**Given records:**
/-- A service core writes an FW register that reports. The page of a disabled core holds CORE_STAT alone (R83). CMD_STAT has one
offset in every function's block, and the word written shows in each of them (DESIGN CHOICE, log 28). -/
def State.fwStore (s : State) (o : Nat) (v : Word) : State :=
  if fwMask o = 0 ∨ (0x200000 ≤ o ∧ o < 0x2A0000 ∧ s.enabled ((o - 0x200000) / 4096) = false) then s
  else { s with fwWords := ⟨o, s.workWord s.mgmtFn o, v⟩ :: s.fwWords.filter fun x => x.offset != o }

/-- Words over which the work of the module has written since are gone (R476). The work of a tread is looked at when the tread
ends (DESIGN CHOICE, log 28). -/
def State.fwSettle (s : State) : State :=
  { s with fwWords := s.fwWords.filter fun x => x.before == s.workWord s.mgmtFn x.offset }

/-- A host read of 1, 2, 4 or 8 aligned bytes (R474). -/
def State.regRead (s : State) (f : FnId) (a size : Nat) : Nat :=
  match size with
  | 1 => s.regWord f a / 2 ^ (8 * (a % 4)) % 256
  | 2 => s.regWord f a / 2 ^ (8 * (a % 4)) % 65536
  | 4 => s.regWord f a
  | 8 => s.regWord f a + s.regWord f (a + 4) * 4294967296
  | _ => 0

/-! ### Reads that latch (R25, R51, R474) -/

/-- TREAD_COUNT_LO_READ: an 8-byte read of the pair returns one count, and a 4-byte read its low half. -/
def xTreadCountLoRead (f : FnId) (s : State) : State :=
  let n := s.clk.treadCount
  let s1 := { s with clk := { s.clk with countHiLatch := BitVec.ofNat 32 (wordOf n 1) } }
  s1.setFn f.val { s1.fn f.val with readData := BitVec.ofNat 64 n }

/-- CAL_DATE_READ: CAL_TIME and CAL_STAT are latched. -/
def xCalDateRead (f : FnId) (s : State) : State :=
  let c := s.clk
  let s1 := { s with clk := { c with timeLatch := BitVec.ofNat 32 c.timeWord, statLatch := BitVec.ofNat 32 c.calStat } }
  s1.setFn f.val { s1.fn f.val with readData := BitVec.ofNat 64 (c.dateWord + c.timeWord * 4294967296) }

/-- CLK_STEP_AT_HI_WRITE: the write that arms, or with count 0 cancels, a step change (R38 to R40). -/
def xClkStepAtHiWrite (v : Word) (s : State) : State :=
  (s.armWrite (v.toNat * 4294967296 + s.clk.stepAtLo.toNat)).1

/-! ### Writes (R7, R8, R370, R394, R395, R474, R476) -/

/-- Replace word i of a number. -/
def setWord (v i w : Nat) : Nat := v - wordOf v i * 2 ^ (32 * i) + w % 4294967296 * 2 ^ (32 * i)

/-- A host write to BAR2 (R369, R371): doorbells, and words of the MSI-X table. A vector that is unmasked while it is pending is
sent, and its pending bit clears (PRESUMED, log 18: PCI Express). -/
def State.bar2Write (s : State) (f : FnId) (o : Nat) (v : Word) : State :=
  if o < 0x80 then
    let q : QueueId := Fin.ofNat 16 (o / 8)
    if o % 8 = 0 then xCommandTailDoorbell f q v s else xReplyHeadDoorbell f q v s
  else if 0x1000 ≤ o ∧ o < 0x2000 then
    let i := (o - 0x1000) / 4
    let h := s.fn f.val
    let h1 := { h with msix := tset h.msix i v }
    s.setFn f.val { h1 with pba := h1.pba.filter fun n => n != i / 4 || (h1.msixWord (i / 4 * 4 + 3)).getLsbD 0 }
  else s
* * *
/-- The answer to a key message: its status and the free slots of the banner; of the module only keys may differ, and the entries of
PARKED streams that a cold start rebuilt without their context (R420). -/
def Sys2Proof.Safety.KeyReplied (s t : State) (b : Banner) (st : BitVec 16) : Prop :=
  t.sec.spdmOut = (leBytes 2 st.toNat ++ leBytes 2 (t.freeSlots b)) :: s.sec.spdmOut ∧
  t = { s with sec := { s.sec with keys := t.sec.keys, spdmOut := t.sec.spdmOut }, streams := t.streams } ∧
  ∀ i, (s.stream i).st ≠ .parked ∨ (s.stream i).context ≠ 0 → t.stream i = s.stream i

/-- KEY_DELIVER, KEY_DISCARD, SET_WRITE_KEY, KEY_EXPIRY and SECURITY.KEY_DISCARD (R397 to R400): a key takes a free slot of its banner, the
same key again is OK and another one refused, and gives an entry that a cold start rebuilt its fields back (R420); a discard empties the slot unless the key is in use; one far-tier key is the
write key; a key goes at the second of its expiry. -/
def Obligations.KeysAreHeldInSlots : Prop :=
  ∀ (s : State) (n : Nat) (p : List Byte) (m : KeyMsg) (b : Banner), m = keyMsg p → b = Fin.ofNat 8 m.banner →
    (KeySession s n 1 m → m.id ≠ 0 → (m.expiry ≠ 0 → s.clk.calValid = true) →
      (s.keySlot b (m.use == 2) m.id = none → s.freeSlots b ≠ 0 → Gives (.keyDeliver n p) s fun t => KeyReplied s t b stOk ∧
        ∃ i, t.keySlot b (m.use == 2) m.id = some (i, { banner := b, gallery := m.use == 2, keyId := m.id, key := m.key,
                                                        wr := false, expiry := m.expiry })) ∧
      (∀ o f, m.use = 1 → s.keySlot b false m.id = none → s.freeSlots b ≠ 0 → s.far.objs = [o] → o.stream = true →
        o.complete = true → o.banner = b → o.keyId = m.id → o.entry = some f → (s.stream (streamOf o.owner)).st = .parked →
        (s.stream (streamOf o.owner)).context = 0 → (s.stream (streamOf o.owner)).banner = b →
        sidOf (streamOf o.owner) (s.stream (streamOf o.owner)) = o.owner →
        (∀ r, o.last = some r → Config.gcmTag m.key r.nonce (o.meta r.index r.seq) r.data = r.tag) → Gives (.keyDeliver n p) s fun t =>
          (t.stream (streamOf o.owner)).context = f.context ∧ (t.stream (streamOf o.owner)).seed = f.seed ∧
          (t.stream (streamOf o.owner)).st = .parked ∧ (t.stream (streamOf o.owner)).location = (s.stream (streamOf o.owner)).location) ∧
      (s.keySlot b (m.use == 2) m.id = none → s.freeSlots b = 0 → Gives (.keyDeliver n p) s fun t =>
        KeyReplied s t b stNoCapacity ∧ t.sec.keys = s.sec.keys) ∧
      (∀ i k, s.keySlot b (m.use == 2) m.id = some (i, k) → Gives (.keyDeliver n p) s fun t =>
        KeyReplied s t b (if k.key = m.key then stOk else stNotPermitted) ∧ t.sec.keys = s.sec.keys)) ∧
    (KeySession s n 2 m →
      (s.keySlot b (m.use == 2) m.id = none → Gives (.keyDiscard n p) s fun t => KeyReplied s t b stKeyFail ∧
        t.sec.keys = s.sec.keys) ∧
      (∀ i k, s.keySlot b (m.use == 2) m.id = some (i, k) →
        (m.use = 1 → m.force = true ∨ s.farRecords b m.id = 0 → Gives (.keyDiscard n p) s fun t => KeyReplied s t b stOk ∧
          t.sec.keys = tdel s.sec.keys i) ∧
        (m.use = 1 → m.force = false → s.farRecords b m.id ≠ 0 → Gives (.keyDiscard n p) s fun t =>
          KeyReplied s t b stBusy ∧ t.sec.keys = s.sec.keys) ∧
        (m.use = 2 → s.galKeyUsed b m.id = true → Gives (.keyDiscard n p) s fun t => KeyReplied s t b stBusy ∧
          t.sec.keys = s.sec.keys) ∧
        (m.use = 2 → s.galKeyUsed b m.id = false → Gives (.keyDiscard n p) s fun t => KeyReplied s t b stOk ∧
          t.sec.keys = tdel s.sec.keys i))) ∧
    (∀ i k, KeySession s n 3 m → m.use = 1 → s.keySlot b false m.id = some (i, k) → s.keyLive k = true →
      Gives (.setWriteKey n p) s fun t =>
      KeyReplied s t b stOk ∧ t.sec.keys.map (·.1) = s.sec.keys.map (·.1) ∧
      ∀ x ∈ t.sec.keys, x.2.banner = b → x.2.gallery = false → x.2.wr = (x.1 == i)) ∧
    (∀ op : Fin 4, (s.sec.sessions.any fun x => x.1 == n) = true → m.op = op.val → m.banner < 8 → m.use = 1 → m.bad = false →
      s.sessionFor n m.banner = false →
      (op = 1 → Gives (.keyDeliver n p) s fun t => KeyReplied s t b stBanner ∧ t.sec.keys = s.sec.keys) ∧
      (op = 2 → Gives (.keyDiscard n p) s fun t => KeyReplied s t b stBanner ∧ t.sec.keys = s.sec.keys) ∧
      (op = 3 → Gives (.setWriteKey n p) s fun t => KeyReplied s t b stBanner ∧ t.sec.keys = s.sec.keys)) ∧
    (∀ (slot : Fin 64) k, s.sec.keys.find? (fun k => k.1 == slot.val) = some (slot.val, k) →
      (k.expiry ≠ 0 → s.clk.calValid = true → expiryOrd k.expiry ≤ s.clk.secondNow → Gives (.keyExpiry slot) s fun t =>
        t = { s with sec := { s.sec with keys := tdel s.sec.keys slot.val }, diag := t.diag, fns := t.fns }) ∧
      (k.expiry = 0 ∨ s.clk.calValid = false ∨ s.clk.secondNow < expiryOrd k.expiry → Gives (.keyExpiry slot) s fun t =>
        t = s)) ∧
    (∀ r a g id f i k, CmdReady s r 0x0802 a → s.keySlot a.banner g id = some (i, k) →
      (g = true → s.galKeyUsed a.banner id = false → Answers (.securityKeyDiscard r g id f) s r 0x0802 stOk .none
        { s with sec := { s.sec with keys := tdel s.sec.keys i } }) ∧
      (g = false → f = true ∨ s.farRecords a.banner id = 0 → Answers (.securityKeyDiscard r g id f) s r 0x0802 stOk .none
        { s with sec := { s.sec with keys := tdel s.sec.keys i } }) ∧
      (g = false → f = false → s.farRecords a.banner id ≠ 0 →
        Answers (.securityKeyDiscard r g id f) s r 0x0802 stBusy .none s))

**Task to complete:** Over the whole listing above, give the number of lines in which "galKeyUsed" occurs, and no other words.

**Output of the exercise:** 3